When custom query logic is enabled, the Query Tree is compiled into a Logical Plan
using the same builder infrastructure as default generation.
This design keeps the Logical Plan as a stable, vendor-neutral intermediate representation,
regardless of whether SQL is generated automatically or via an explicit Query Tree.
🔧 3. Core Node Types¶
🧩 3.1 LogicalSelect¶
Represents a SELECT statement.
Fields:
- select_list: list[SelectItem]
- from_: SourceNode (table source, subquery, union, etc.)
- where: Optional[Expr]
- group_by: list[Expr]
- order_by: list[OrderItem]
Example structure:
LogicalSelect(
select_list=[SelectItem(ColumnRef("a")), SelectItem(ColumnRef("b"))],
from_=TableSource("raw_sales", alias="r")
)
🧩 3.2 SelectItem¶
Represents a single column in the SELECT list.
Fields:
- expr: Expr
- alias: Optional[str]
🧩 3.3 Source Nodes¶
🔎 TableSource¶
TableSource(table_name, alias)
🔎 SubquerySource¶
Represents:
(SELECT ...) AS alias
Used for:
- multi-source Stage ranking
- derived tables
- complex transformations
🧩 3.4 LogicalUnion¶
Represents a UNION or UNION ALL.
Fields:
- selects: list[LogicalSelect]
- union_type: "ALL" | "DISTINCT"
Rendered as:
SELECT ...
UNION ALL
SELECT ...
often wrapped in a SubquerySource.
🔧 4. Window Functions¶
Window functions appear via:
WindowFunctionExpr(
function_name="ROW_NUMBER",
partition_by=[...],
order_by=[OrderItem(...)]
)
Example AST node inside a SelectItem:
SelectItem(
expr=WindowFunctionExpr(
function_name="ROW_NUMBER",
partition_by=[ColumnRef("business_key")],
order_by=[OrderItem(ColumnRef("updated_at"), "DESC")]
),
alias="__src_rank_ord"
)
Used primarily in Stage non-identity mode.

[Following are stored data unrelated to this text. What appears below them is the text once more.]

/-- The words of a closure in the routine store, by which its upsets are named: those of its bodies (R84, R116). -/
def closureWords (l : Library) (e : Routine) : List Nat :=
  (closureOf l.routines e).flatMap (fun r => (List.range (ceilDiv r.bytes 8)).map (slotNumber r.num 0 0 + ·))

/-- The copy of the closure out of the routine store of every sector: whether a word was uncorrectable (R84 step 3). -/
def Dev.copyClosure (d : Dev) (r : Rec) (ks : List Nat) : Dev × Bool :=
  if d.upsets.isEmpty then (d, false)
  else ks.foldl (fun (acc : Dev × Bool) k =>
    match acc.1.routineOf k (bitsOf r 128 8), (tget acc.1.sect {} k).lib with
    | some e, some l =>
      let (d, b) := acc.1.readWords .routineStore k (closureWords l e)
      (d, acc.2 || b)
    | _, _ => acc) (d, false)

/-- Every atomic slot of a tile holds zero (R165). -/
def Dev.zeroSlots (d : Dev) (t : Nat) : Dev := { d with slots := d.slots.clear (t * 4096) ((t + 1) * 4096) }

/-- The registers and the instruction buffer of a tile are written: what stood in their words ends (R338). -/
def Dev.settleTile (d : Dev) (t : Nat) : Dev :=
  if d.upsets.isEmpty then d
  else (((d.dropUnit .vreg t).dropUnit .accumulator t).dropUnit .descReg t).dropUnit .instrBuffer t

/-- The tiles of a command as they start (Table 4-1), their atomic slots zero (R165). -/
def Dev.startTiles (d : Dev) (x : Cmd) : Dev :=
  let args := (List.range 8).map (fun i => BitVec.ofNat 13 (argOf x.word i))
  (x.tiles.zip (List.range x.tiles.length)).foldl (fun d tr =>
    ((d.settleTile tr.1).zeroSlots tr.1).modTile tr.1 (fun _ => { cmd := some x.id, rank := tr.2, nt := x.tiles.length, routine := bitsOf x.word 128 8, args := args })) d

/-- Whether DVER of an ADAPT_STEP is a TRAIN version of a READY slot of the partition (R273). -/
def Dev.trains (d : Dev) (p : Nat) (r : Rec) : Bool :=
  let v := d.version (bitsOf r 296 12)
  v.state == .train && d.slotState v.slot == 2 && d.getF (rSrvSlotCfg v.slot) fSrvSlotCfg_Part == p

/-- The range of its own TRAIN version that an ADAPT_STEP may write (R272). -/
def Dev.trainRange (d : Dev) (r : Rec) : Nat × Nat :=
  if opcodeOf r = 0x14 then
    let v := d.version (bitsOf r 296 12)
    (v.base, v.base + v.bytes)
  else (0, 0)

/-- What the last start check of a program command finds, after its descriptors (R273, R275). -/
def Dev.lateCheck (d : Dev) (p : Nat) (r : Rec) : Bool := opcodeOf r == 0x14 && !d.trains p r

/-- The descriptors of a program command read and checked, with the last of its start checks: what fails it, or the command with
what it latched (R47, R66, R84 step 2). -/
def Dev.checkProgram (d : Dev) (x : Cmd) : Dev × Except Fail Cmd :=
  let hw := d.programHandles x.part x.word
  match d.validate (d.cpOf x.part x.ctx) hw.1 hw.2 with
  | (d, .error f) => (d, .error f)
  | (d, .ok rc) =>
    if d.lateCheck x.part x.word then (d, .error ⟨0x44, 0, 0⟩)
    else (d, .ok { x with descs := rc.descs, lists := rc.lists })

/-- A checked program command takes its entry and its tiles; `begun` says that it already holds its entry (a replay). -/
def Dev.takeTiles (d : Dev) (x : Cmd) (begun : Bool) : Dev :=
  let x := { x with tiles := tileSet x.word, phase := .running, start := d.time, bypass := d.trainRange x.word }
  if begun then d.modCmd x.id (fun _ => x) else d.startHead x
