-- ==== Sys2Proof/Machine/Prefix.lean ====
section
/-! DEFINITION. Private KV pages and page lists, the prefix tree and set-up (09_attention_kv_and_variants.md R242 to R245, R250
to R256; 08 R225, R239; 01 R15; 12 R339, R343, R344). -/

namespace Sys2Proof.Machine

/-! ## Moves by a DMA channel for the serving engine (R344, Table 7-9) -/

/-- `n` bytes read by an engine at a virtual address: a status and the address that met it, or the bytes and the worst
outcome over their granules. -/
def Dev.dmaRead (d : Dev) (e : Engine) (pkey va n : Nat) : Dev × Except (Nat × Nat) GranRead :=
  (cutGrans (n + 1) va (zeros n)).foldl (fun (acc : Dev × Except (Nat × Nat) GranRead) piece =>
    match acc with
    | (d, .error s) => (d, .error s)
    | (d, .ok (bs, st)) =>
      match d.xlate e pkey piece.1 false with
      | (d, .error s) => (d, .error (s, piece.1))
      | (d, .ok l) =>
        let (d, r) := d.readBy e.sect e.src l piece.2.length
        (d, .ok (bs ++ r.1, max st r.2))) (d, .ok ([], 0))

/-- `n` bytes moved by an engine for command `c`, granule by granule, poison carried along: a status and the address that met
it, or the worst outcome. -/
def Dev.dmaMove (d : Dev) (e : Engine) (c : Option Nat) (pkey src dst n : Nat) : Dev × Except (Nat × Nat) Nat :=
  (cutGrans (n + 1) src (zeros n)).foldl (fun (acc : Dev × Except (Nat × Nat) Nat) piece =>
    match acc with
    | (d, .error s) => (d, .error s)
    | (d, .ok st) =>
      match d.dmaRead e pkey piece.1 piece.2.length with
      | (d, .error s) => (d, .error s)
      | (d, .ok (bs, o)) =>
        match d.xlate e pkey (dst + (piece.1 - src)) true with
        | (d, .error s) => (d, .error (s, dst + (piece.1 - src)))
        | (d, .ok l) =>
          (d.writeBy e.sect { addr := l, data := bs, poison := o != 0, func := d.ctxFunc e.part e.ctx, cmd := c,
                               vaddr := dst + (piece.1 - src) },
           .ok (max st o))) (d, .ok 0)

/-- How a request meets what its DMA channel `k` read: nothing, poison, or a fresh uncorrectable error, which also halts the
channel (R236, R344). Whether the request goes on. -/
def Dev.dmaOutcome (d : Dev) (e k : Nat) (st : Nat) : Dev × Bool :=
  if st = 0 then (d, true)
  else ((if 2 ≤ st then d.haltChannel k 0 else d).abortEntry e 2, false)

/-! ## The arena (R244, R245) -/

def Dev.pfxPkey (d : Dev) (p : Nat) : Nat := d.getF (rSrvKvKey p) fSrvKvKey_Pkey

/-- The pages of partition p's arena that nothing uses. -/
def Dev.arenaFree (d : Dev) (p : Nat) : List Nat :=
  let base := d.getF (rSrvKvArena p) fSrvKvArena_Base * 65536
  let used := tget d.srv.arena [] p
  ((List.range (d.getF (rSrvKvArenaPages p) fSrvKvArenaPages_Pages)).map (fun i => base + 16384 * i)).filter (fun a =>
    !used.contains a)

/-- The stack and pseudo-channel that a page lies in, by the page table of the KV descriptors' context. -/
def Dev.pageHome (d : Dev) (p page : Nat) : Option (Nat × Nat) :=
  match (d.walk (d.kvEngine p) page).2 with
  | .ok (pa, _, _) => if isStk pa then some (stackOf pa, pcOf pa) else none
  | .error _ => none

/-- The free pages of each pseudo-channel of stack n, for those that can supply `h`. -/
def Dev.suppliers (d : Dev) (p n h : Nat) : List (Nat × List Nat) :=
  let free := (d.arenaFree p).map (fun a => (a, d.pageHome p a))
  ((List.range 32).map (fun c => (c, (free.filter (fun x => x.2 == some (n, c))).map (·.1)))).filter (fun x =>
    h ≤ x.2.length && !x.2.isEmpty)

/-- The supplier with the most free pages, the lowest-numbered on a tie. -/
def mostFree (xs : List (Nat × List Nat)) : Option (List Nat) := (leastBy (fun x => 2 ^ 40 - x.2.length) xs).map (·.2)

/-- `h` of the pages of a pseudo-channel; which, the spec leaves open (free values). -/
def pickPages (free : Nat) : Nat → List Nat → List Nat
  | 0, _ => []
  | _ + 1, [] => []
  | h + 1, x :: xs =>
    let l := x :: xs
    let i := Config.freeWord free % l.length
    l.getD i x :: pickPages (free + 1) h (l.eraseIdx i)
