-- ==== Sys2Proof/Machine/Sampling.lean ====
section
/-! DEFINITION. How a token is decided (09_attention_kv_and_variants.md R258, R259). -/

namespace Sys2Proof.Machine

/-- A key that orders FP32 numbers, the two zeros alike. -/
def realKey (w : W32) : Int := if (numOf w).isZero then 0 else orderKey w

/-- a ≤ b as numbers; false with a NaN. -/
def fle (a b : W32) : Bool := !isNan32 a && !isNan32 b && realKey a ≤ realKey b

/-- a < b as numbers; false with a NaN. -/
def flt (a b : W32) : Bool := !isNan32 a && !isNan32 b && realKey a < realKey b

/-- uniform(k, j) of R259. -/
def uniform (seed : W32) (k j : Nat) : W32 :=
  let h := sipHash (BitVec.ofNat 128 seed.toNat) (leBytes 4 k ++ [BitVec.ofNat 8 j] ++ zeros 3)
  (round32 false (h.toNat >>> 40) (-24)).1

/-- The lowest index of the maximum of a row (R38, R259). -/
def argmax (row : List W32) : Nat :=
  ((row.zip (List.range row.length)).foldl (fun (best : W32 × Nat) x =>
    if indexGreater x.1 best.1 then x else best) (row.headD 0, 0)).2

/-- Weights of a row of logits, their sum, and the flags raised (R259). -/
def weights (logits : List W32) (temp : W32) : List W32 × W32 × Byte :=
  let m := logits.tail.foldl fmax (logits.headD 0)
  let r := vrcp temp
  let kt := fmul 0x3FB8AA3B r.1
  let ws := logits.map (fun x =>
    let a := fsub x m
    let b := fmul a.1 kt.1
    let c := vexp2 b.1
    (c.1, a.2 ||| b.2 ||| c.2))
  let s := bf16Sum 0 (ws.map (·.1))
  (ws.map (·.1), s.1, ws.foldl (fun f w => f ||| w.2) (r.2 ||| kt.2 ||| s.2))

/-- Chunks passed over by draw: the sum before the chunk that holds the target, that chunk's number, and the flags. -/
def skipChunks (target : W32) : List W32 → W32 → Nat → Byte → W32 × Nat × Byte
  | r :: r' :: rest, s, c, fl =>
    let a := fadd s r
    if fle a.1 target then skipChunks target (r' :: rest) a.1 (c + 1) (fl ||| a.2) else (s, c, fl ||| a.2)
  | _, s, c, fl => (s, c, fl)

/-- The first element at which the running sum passes the target. -/
def drawIn (target : W32) : List W32 → W32 → Nat → Byte → Option Nat × Byte
  | [], _, _, fl => (none, fl)
  | w :: ws, s, i, fl =>
    let a := fadd s w
    if flt target a.1 then (some i, fl ||| a.2) else drawIn target ws a.1 (i + 1) (fl ||| a.2)

/-- draw(w, S, u) of R259. -/
def draw (w : List W32) (sum u : W32) : Nat × Byte :=
  let chunks := chunksOf 64 w.length w
  let roots := chunks.map treeRoot
  let t := fmul u sum
  let c := skipChunks t.1 (roots.map (·.1)) 0 0 t.2
  let fl := roots.foldl (fun f r => f ||| r.2) c.2.2
  match drawIn t.1 (chunks.getD c.2.1 []) c.1 (64 * c.2.1) fl with
  | (some i, fl) => (i, fl)
  | (none, fl) =>
    let upto := w.take (64 * (c.2.1 + 1))
    (((List.range upto.length).filter (fun i => flt 0 (upto.getD i 0))).foldl max 0, fl)

/-- Whether a request is greedy (R259). -/
def Entry.greedy (x : Entry) : Bool := !x.sample || x.temp == 0

/-- The token drawn from the main model alone. -/
def Entry.mainToken (x : Entry) (k : Nat) (row : List W32) : Nat × Byte :=
  if x.greedy then (argmax row, 0)
  else
    let w := weights row x.temp
    let r := draw w.1 w.2.1 (uniform x.seed k 1)
    (r.1, w.2.2 ||| r.2)

/-- The test of draft t for token k: whether it is accepted, and the token taken when it is not, with flags (R259). -/
def Entry.testDraft (x : Entry) (k : Nat) (row crow : List W32) (t : W32) : Bool × Nat × Byte :=
  if x.greedy then (t.toNat == argmax row, argmax row, 0)
  else
    let wp := weights row x.temp
    let wq := weights crow x.temp
    let rp := vrcp wp.2.1
    let rq := vrcp wq.2.1
    let p := wp.1.map (fun w => fmul w rp.1)
    let q := wq.1.map (fun w => fmul w rq.1)
    let lhs := fmul (uniform x.seed k 0) ((q.map (·.1)).getD t.toNat 0)
    let fl := (p ++ q).foldl (fun f v => f ||| v.2) (wp.2.2 ||| wq.2.2 ||| rp.2 ||| rq.2 ||| lhs.2)
    if flt lhs.1 ((p.map (·.1)).getD t.toNat 0) then (true, 0, fl)
    else
      let r := (p.zip q).map (fun v => let s := fsub v.1.1 v.2.1; (fmax 0 s.1, s.2))
      let sr := bf16Sum 0 (r.map (·.1))
      let dr := draw (r.map (·.1)) sr.1 (uniform x.seed k 1)
      (false, dr.1, r.foldl (fun f v => f ||| v.2) (fl ||| sr.2 ||| dr.2))

/-- COLT_VERIFY: the tokens a pass yields from token index k on, and its flags (R258): the leading drafts accepted, then one
token of the main model. -/
def Entry.verify (x : Entry) : Nat → List (List W32) → List (List W32) → List W32 → List W32 × Byte
  | k, rows, _, [] => let r := x.mainToken k (rows.headD []); ([BitVec.ofNat 32 r.1], r.2)
  | k, rows, crows, t :: ts =>
    match x.testDraft k (rows.headD []) (crows.headD []) t with
    | (true, _, fl) => let r := x.verify (k + 1) rows.tail crows.tail ts; (t :: r.1, fl ||| r.2)
    | (false, i, fl) => ([BitVec.ofNat 32 i], fl)

/-- The tokens kept: those up to and with the one that equals EOS (R258). -/
def cutEos (eos : W32) : List W32 → List W32
  | [] => []
  | t :: ts => if t = eos then [t] else t :: cutEos eos ts

end Sys2Proof.Machine
end

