/-- The checks of R295 on one table, over the entries in use. -/
def Dev.tableOk (d : Dev) (h : BitVec 4096) (t : List SlotEnt) : Bool :=
  let es := t.filter seValid
  let l := hdrLen h - 400
  es.all (fun e => d.entryOk h e)
    && (es.zip es.tail).all (fun x => slotKey x.1 ≤ slotKey x.2
        && (!sameLane x.1 x.2 || seStart x.1 * 800 + seGranules x.1 * 256 ≤ seStart x.2 * 800))
    && es.all (fun e => (es.filter (fun x => seBeat x == seBeat e)).length ≤ 4096)
    && es.all (fun e => slotGranules es (sameLane e) * 256 ≤ 95 * l)
    && es.all (fun e => 2 * slotGranules es (fun x => seBeat x == seBeat e && seRx x == seRx e
        && (seLink x < 48) == (seLink e < 48)) ≤ bitsOf h 115 7 * l)

/-- Whether no COVER word of a detour names a link without VALID (R295). -/
def coverOk (h : BitVec 4096) : Bool :=
  (List.range (bitsOf h 138 3)).all (fun t => (List.range 16).all (fun j =>
    let w := hdrCover h (t + 1) j
    w % 2 ^ 17 == 0 || w / 2 ^ 17 % 2 == 1))

/-- The image's check word: CRC-32C with the CRC field taken as zero. -/
def crcOk (bs : List Byte) : Bool := crc32c (bs.take 508 ++ zeros 4 ++ bs.drop 512) == leNat ((bs.drop 508).take 4)

/-- Whether an image passes R295. -/
def Dev.imageOk (d : Dev) (bs : List Byte) : Bool :=
  let img := imageOf 0 bs
  let h := img.hdr
  crcOk bs && headerOk h && bitsOf h 8 10 == d.fid && hdrMember h d.fid && coverOk h
    && (imageTables h).foldl (· + ·) 0 ≤ 32768 && img.tables.all (fun t => d.tableOk h t)

/-- An image fails its check (R305): nothing is staged. -/
def Dev.fenceForm (d : Dev) (x : Cmd) : Dev := d.endCmdWith x 0x52 0

/-- EPOCH_IMAGE_CHECK: the copy has ended; the image is staged or fails (R295, R305). What follows the header of an image in
host memory is asked for when the header has come. -/
def Dev.epochImageCheck (d : Dev) (c : Nat) : Dev :=
  match d.cmd? c with
  | none => d
  | some x =>
    if x.opcode ≠ 0x22 ∨ x.phase ≠ .running ∨ d.readsWait c then d
    else
      let e := x.fenceEngine
      let pkey := bitsOf x.word 184 8
      let va := bitsOf x.word 136 48
      match d.readVa e pkey va 512 with
      | (d, .error f) => d.failCmd c f.1 0 f.2
      | (d, .ok hb) =>
        let h : BitVec 4096 := BitVec.ofNat 4096 (leNat hb)
        let n := imageRest h
        if 32768 < (imageTables h).foldl (· + ·) 0 then d.fenceForm x
        else
          let more := if x.slot = 0 then d.hostPieces e pkey (va + 512) n else []
          if !more.isEmpty then (d.modCmd c (fun y => { y with slot := 1 })).askHost c x.func 0 more
          else
            match d.readVa e pkey va (512 + n) with
            | (d, .error f) => d.failCmd c f.1 0 f.2
            | (d, .ok bs) =>
              if !d.imageOk bs then d.fenceForm x
              else
                ((d.onFab (fun y => { y with staged := some (imageOf (bitsOf x.word 192 32) bs) })).putF rFabStatus fFabStatus_Staged 1).modCmd c
                  (fun y => { y with phase := .finished })

end Sys2Proof.Machine
end

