/-- MGMT_SVN of an image header under the fuses of the gander. -/
def Gander.svnWord (g : Gander) (hdr : List Byte) : Nat :=
  byteBits hdr 64 8 % 2 ^ 7 + atBit 8 g.svn + atBit 16 (revokedMask g)

/-- Stages DERIVE and START with an accepted image. -/
def Dev.startImage (d : Dev) : Dev :=
  let d := d.onGan (fun g => { burnFuses g g.image with runHdr := g.image.take 4096 })
  let hdr := d.gan.runHdr
  let d := (d.setReg rMgmtFwVer (BitVec.ofNat 64 (byteBits hdr 32 32))).setReg rMgmtSvn (BitVec.ofNat 64 (d.gan.svnWord hdr))
  let d := d.setReg rThmTripLast (BitVec.ofNat 64 (lastTrip d.gan.logFlash))
  let d := (d.putF rMgmtStatus fMgmtStatus_FwReady 1).raise pgMgmt 2
  d.log 0x01 [0, byteBits hdr 32 32, byteBits hdr 64 8, d.getF rMgmtStatus fMgmtStatus_CfgSrc]

/-- Training of the host link begins, once PERST_N and RAILS_GOOD are high (R435 step 8, R436). -/
def Dev.hostLinkTrains (d : Dev) : Dev :=
  if d.hif.perstN ∧ d.hif.railsGood ∧ d.hif.phase ≠ .off ∧ d.getF rHifLink fHifLink_State = 0 then d.putF rHifLink fHifLink_State 1
  else d

/-- The gander runs from ROM; `last` is HIF_RESET.LAST. Steps 1 to 3 of Table 15-6 end with both power-good outputs high. -/
def Dev.boot (d : Dev) (i : Ident) (last : Nat) : Dev :=
  let d := d.restarted.bootStages i
  let d := d.setReg rHifReset (BitVec.ofNat 64 last)
  let k := imageCheck d.gan d.gan.image
  let d := if k = 0 then d.startImage
    else d.recoveryStart k |>.setReg rMgmtSvn (BitVec.ofNat 64 (d.gan.svnWord []))
  (d.onHif (fun h => { h with phase := .waitRails, pgStk := true, pgCore := true })).hostLinkTrains

/-- POWER_ON, and the restarts of the gander that act as one: no pad is held, and the counts of AON start again. -/
def State.boot (s : State) (last : Nat) : State := { s with pads := {}, dev := s.dev.boot s.ident last }

/-- POWER_ON (R435 steps 1 to 3): the AON supply becomes good, with PERST_N and RAILS_GOOD still low. -/
def State.powerOn (s : State) : State :=
  (s.onDev (fun d => d.onHif (fun h => { h with perstN := false, railsGood := false, perstFellAt := 0 }))).boot 0

/-! ## The rest of the sequence (R435) -/

/-- Stack n trains; its bitmap is cleared afterwards when its supply has just come on (R209). -/
def Dev.trainStack (d : Dev) (n : Nat) : Dev := d.trainFrom n (d.stackSt n).unclear

/-- The stacks that train: CS0 alone in recovery boot (R402). -/
def Dev.bootStacks (d : Dev) : List Nat := if d.recoveryBoot then [0] else List.range 12
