/-- A hen operation starts unless its dispatch is held in the mesh, where it waits unchanged while a controller it goes to
holds 256 earlier ones. A row step of the hen whose earliest operation not done has started takes one off what that hen has
left and writes the results of some of its next rows, all that are left with the last; which rows is left open (log entry 76).
While its stack is at 105 °C or more an idle row step follows each, which changes nothing else.
The exchange of an HATTN that every hen of it runs hands every head's maximum score to its hens. Once each of its hens has done
its part it finishes: its results are written, CS_HEN_OPS of each stack it reached counts it, its HDISP is outstanding no
longer, and it leaves the stack controllers (07 R188, R193, R197 to R199; 06 R172; 13 R389). -/
def Obligations.HenOperationsRun : Prop :=
  ((∀ (s : State) (o : HenOp), s.dev.henOp? o.id = some o → o.started = false →
     (s.dev.inMesh o = true → exec (.henStart o.id) s = .next s)
     ∧ (s.dev.inMesh o = false → ∃ e : Dev, exec (.henStart o.id) s = .next { s with dev := e }
         ∧ e.henOps = s.dev.henOps.map (fun p => if p.id = o.id then
             { p with started := true, stepsLeft := o.hens.foldl (fun z u => tset z u (o.stepsOf u)) [] } else p)
         ∧ s.dev.onlyIn e [.henOps]))
   ∧ (∀ (s : State) (u : HenId) (o : HenOp), s.dev.nextOn u = some o → o.idle.contains u = true →
     exec (.henRowStep u) s = .next { s with dev := { s.dev with henOps := s.dev.henOps.map (fun p => if p.id = o.id then
       { p with idle := p.idle.filter (· != u.val) } else p) } })
   ∧ (∀ (s : State) (u : HenId) (o : HenOp), s.dev.nextOn u = some o → o.idle.contains u = false → o.started = true →
     tget o.stepsLeft 0 u ≠ 0 →
     let idle (p : HenOp) : List Nat := if 420 ≤ s.dev.getF (rCsTemp (u / 32)) fCsTemp_Temp then u.val :: p.idle else p.idle
     let left := tget o.stepsLeft 0 u
     let k := tget o.rowsDone 0 u
     let rest := (o.rowsOf u).length - k
     ∃ (e : Dev) (n : Nat), exec (.henRowStep u) s = .next { s with dev := e } ∧ n ≤ rest ∧ (left = 1 → n = rest)
       ∧ (o.kind = 2 → e.henOps = s.dev.henOps.map (fun p => if p.id = o.id then
             { p with stepsLeft := tset p.stepsLeft u (left - 1), idle := idle p } else p) ∧ s.dev.onlyIn e [.henOps, .free])
       ∧ (o.kind ≠ 2 → ∃ d1 : Dev, s.dev.onlyIn d1 [.henOps, .free]
           ∧ d1.henOps = s.dev.henOps.map (fun p => if p.id = o.id then
               { p with stepsLeft := tset p.stepsLeft u (left - 1), idle := idle p } else p)
           ∧ let d2 := (((o.rowsOf u).drop k).take n).foldl (fun d r => d.henRow o u r) d1
             d2.onlyIn e [.henOps] ∧ e.henOps = d2.henOps.map (fun p => if p.id = o.id then
               { p with rowsDone := tset p.rowsDone u (k + n) } else p)))
   ∧ (∀ (s : State) (o : HenOp), s.dev.henOp? o.id = some o → o.started = true → o.exchanged = false → o.kind = 2 →
     (∀ u ∈ o.hens, (s.dev.nextOn u).map (·.id) = some o.id) →
     let rd := o.positions.foldl (fun (acc : Dev × List (List ElemRead)) r =>
       ((acc.1.henReadRow (o.types.getD 0 0) r.elems).1, acc.2 ++ [(acc.1.henReadRow (o.types.getD 0 0) r.elems).2])) (s.dev, [])
     let sc := rd.2.map (fun cs => o.input.map (fun q => o.score q cs))
     ∃ e : Dev, exec (.hattnExchange o.id) s = .next { s with dev := e }
       ∧ e.henOps = rd.1.henOps.map (fun p => if p.id = o.id then
           { p with
             exchanged := true
             scores := sc.map (·.map (·.1))
             rowMax := (List.range (o.dims.getD 1 0)).map (fun h => sc.foldl (fun (m : W32 × Bool) r =>
             (fmax m.1 ((r.map (·.1)).getD h (0, false)).1, m.2 || ((r.map (·.1)).getD h (0, false)).2)) (infOf true, false)) }
           else p)
       ∧ rd.1.onlyIn e [.henOps, .cq]))
  ∧ (∀ (s : State) (o : HenOp), s.dev.henOp? o.id = some o → o.started = true → (∀ u ∈ o.hens, o.doneBy u = true) →
     let d1 := if o.kind = 2 then s.dev.attnFinish o else o.hens.foldl (fun d u => d.henRowsDone o u o.rows.length) s.dev
     let d2 := o.stks.foldl (fun d n => d.rollF (rCsHenOps n) fCsHenOps_Ops 1) d1
     ∃ e : Dev, exec (.henOpFinish o.id) s = .next { s with dev := e }
       ∧ e.henOps = d1.henOps.filter (fun p => p.id != o.id)
       ∧ (e.tile o.tile).outs = (d1.tile o.tile).outs.filter (fun z => z.id != o.outId)
       ∧ d1.tilesBut e o.tile ∧ e.regs = d2.regs ∧ d1.onlyIn e [.henOps, .tiles, .regs])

🔧 5. Subqueries in Multi-Source Stage¶
Multi-source Stage requires optional ranking logic:
🧩 Identity Mode¶
- Each upstream dataset contributes a
source_identity_idliteral. - No ranking is needed.
- We use raw UNION ALL:
LogicalUnion([sel1, sel2, ...])
🧩 No Subquery Required.¶
🧩 Non-Identity Mode¶
- UNION ALL is wrapped into a SubquerySource.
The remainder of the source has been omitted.